● TASK: Those lines of the records that contain "which" are to be located and copied.

Collected data entries:
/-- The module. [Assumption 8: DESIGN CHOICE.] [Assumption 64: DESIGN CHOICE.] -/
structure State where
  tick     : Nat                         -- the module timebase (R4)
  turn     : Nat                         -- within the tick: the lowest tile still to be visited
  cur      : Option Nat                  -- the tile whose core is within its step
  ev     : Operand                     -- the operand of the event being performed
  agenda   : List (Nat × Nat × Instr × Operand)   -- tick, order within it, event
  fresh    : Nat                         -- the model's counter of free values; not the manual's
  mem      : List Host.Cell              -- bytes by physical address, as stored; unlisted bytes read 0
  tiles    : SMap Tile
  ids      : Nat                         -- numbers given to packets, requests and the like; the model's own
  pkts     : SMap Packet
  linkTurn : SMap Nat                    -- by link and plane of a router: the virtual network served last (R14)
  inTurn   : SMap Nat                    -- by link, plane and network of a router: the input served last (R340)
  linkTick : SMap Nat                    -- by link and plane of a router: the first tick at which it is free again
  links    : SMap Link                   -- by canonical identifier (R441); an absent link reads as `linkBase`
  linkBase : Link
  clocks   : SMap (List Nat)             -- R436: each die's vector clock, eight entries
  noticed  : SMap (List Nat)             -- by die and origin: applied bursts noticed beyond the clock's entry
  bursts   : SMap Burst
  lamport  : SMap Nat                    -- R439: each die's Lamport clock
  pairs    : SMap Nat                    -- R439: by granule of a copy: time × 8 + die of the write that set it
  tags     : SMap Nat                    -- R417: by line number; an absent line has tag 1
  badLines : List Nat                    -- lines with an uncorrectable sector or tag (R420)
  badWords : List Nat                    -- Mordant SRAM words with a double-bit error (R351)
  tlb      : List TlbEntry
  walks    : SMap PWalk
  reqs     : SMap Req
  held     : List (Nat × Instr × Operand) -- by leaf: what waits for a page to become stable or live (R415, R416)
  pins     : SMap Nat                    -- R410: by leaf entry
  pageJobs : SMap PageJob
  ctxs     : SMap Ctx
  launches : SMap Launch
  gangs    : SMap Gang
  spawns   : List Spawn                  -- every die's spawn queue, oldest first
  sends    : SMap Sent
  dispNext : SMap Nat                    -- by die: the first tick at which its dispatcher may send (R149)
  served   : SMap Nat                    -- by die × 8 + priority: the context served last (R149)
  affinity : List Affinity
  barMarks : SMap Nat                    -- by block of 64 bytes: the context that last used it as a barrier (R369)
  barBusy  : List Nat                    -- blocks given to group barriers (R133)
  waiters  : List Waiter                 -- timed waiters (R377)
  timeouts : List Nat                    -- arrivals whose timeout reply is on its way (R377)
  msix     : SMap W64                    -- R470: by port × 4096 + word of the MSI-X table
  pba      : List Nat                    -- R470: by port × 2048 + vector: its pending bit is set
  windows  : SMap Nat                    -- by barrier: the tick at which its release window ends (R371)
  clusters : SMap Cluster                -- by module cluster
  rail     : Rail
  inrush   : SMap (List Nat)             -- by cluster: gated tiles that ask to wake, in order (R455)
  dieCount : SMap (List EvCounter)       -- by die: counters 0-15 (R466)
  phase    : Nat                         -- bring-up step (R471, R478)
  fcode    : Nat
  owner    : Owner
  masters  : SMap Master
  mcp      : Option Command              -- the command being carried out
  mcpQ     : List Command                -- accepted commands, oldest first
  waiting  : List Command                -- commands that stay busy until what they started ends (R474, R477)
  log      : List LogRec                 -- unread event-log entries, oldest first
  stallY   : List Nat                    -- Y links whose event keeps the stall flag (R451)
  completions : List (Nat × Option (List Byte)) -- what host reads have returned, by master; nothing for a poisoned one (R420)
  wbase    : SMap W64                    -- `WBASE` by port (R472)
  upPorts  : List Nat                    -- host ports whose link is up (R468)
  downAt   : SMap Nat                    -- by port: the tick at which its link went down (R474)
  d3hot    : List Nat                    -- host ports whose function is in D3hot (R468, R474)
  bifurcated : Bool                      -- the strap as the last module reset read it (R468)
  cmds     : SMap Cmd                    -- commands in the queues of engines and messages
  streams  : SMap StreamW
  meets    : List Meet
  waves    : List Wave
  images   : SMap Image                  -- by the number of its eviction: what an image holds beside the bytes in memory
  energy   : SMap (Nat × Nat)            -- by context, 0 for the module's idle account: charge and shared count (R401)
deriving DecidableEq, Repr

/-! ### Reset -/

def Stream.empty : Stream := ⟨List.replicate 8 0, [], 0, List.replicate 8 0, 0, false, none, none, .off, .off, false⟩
---
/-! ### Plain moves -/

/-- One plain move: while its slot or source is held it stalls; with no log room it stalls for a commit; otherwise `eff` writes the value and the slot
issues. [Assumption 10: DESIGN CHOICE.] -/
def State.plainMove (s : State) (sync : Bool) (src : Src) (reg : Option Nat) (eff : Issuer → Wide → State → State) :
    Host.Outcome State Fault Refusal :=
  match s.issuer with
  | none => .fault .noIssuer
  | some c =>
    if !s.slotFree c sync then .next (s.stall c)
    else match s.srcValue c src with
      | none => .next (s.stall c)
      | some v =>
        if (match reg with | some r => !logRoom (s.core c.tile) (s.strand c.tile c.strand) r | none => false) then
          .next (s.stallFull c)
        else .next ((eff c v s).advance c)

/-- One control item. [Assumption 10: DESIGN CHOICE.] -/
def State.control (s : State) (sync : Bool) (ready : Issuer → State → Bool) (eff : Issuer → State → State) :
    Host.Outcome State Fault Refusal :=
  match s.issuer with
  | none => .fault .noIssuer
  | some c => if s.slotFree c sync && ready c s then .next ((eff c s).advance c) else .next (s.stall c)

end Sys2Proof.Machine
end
---
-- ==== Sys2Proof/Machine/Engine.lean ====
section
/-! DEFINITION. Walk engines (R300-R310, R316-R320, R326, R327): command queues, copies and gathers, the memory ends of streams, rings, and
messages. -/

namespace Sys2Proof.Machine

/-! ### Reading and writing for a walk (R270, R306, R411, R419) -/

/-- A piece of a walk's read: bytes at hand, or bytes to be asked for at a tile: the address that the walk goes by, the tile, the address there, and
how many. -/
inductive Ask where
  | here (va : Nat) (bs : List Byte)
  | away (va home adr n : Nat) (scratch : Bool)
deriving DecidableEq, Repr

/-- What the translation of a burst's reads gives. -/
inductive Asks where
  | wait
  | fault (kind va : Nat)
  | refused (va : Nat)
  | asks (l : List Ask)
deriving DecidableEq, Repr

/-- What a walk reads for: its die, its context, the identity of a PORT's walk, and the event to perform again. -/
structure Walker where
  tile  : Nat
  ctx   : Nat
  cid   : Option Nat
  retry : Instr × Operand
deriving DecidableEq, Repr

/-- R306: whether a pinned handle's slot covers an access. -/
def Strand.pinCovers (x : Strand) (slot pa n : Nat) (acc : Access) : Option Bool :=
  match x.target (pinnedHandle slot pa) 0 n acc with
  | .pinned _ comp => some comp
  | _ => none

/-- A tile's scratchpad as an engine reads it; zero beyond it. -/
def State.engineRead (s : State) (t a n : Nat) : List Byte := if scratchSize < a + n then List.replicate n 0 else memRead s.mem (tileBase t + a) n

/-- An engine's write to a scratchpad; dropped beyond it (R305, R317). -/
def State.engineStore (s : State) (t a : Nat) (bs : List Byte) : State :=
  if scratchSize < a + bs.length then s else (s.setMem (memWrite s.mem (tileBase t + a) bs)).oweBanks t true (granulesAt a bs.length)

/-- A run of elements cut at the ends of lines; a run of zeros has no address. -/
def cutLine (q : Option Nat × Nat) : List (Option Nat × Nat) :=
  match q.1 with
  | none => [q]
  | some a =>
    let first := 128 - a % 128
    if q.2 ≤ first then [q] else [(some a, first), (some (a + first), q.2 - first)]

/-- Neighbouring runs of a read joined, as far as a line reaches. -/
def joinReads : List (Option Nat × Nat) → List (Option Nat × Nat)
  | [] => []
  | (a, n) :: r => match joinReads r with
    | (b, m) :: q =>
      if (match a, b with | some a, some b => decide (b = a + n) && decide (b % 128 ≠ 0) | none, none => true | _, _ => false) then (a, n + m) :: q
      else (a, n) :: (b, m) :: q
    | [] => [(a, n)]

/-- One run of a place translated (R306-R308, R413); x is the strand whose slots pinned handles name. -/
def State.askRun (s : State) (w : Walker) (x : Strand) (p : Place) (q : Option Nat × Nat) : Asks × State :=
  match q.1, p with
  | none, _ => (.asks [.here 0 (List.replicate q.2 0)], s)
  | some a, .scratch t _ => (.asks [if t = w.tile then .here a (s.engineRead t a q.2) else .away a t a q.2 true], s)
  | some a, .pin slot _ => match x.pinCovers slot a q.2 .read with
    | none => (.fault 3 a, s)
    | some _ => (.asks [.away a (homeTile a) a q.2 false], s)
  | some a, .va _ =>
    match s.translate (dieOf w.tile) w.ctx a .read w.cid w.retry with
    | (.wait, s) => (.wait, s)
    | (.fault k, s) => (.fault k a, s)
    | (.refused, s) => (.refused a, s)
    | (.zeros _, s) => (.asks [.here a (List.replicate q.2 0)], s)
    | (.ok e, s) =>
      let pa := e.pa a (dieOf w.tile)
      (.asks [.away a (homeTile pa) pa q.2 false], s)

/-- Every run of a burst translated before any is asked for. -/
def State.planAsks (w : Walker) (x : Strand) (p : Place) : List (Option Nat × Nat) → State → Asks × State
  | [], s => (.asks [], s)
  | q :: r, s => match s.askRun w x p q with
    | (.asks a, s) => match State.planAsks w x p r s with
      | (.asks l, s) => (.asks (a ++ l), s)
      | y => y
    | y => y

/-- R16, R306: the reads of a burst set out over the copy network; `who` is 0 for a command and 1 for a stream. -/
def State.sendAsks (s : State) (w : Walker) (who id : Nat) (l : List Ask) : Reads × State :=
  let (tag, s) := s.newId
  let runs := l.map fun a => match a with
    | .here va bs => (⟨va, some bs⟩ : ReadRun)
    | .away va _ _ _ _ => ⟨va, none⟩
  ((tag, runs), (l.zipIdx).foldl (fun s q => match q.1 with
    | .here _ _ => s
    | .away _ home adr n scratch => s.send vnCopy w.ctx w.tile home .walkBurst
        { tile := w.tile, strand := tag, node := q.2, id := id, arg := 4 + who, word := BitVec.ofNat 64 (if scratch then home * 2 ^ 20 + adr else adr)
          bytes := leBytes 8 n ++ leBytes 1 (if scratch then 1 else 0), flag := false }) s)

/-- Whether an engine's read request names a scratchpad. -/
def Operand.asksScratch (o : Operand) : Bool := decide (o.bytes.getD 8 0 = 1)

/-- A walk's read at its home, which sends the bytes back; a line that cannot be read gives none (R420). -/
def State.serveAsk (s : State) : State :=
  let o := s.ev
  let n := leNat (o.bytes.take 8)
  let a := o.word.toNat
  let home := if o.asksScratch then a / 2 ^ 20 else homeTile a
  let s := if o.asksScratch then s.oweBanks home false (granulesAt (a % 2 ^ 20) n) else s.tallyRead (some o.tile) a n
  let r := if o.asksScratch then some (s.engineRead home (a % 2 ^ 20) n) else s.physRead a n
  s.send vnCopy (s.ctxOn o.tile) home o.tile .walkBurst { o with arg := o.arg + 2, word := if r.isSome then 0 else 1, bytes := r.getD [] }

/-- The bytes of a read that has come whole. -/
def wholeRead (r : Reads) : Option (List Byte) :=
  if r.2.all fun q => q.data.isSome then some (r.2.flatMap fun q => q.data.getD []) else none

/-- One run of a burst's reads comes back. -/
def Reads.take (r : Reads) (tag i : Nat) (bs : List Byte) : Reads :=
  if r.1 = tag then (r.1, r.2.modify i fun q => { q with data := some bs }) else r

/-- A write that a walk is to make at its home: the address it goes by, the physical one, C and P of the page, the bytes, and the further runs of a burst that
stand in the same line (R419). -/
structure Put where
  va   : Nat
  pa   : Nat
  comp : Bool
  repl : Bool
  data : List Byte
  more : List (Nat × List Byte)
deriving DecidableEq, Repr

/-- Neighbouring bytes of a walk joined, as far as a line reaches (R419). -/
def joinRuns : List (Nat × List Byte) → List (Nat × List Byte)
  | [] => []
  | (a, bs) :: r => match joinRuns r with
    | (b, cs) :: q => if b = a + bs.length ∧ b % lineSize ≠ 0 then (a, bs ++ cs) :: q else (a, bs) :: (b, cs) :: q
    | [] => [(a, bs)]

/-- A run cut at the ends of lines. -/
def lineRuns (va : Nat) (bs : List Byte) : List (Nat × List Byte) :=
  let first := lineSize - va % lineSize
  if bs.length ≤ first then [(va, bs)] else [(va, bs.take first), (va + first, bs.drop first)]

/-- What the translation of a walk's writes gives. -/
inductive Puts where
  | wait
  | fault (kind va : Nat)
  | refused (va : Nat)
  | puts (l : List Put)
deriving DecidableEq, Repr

● SOLUTION TO THIS PROBLEM:
  linkTick : SMap Nat                    -- by link and plane of a router: the first tick at which it is free again
  dispNext : SMap Nat                    -- by die: the first tick at which its dispatcher may send (R149)
  windows  : SMap Nat                    -- by barrier: the tick at which its release window ends (R371)
  downAt   : SMap Nat                    -- by port: the tick at which its link went down (R474)
/-- A walk's read at its home, which sends the bytes back; a line that cannot be read gives none (R420). -/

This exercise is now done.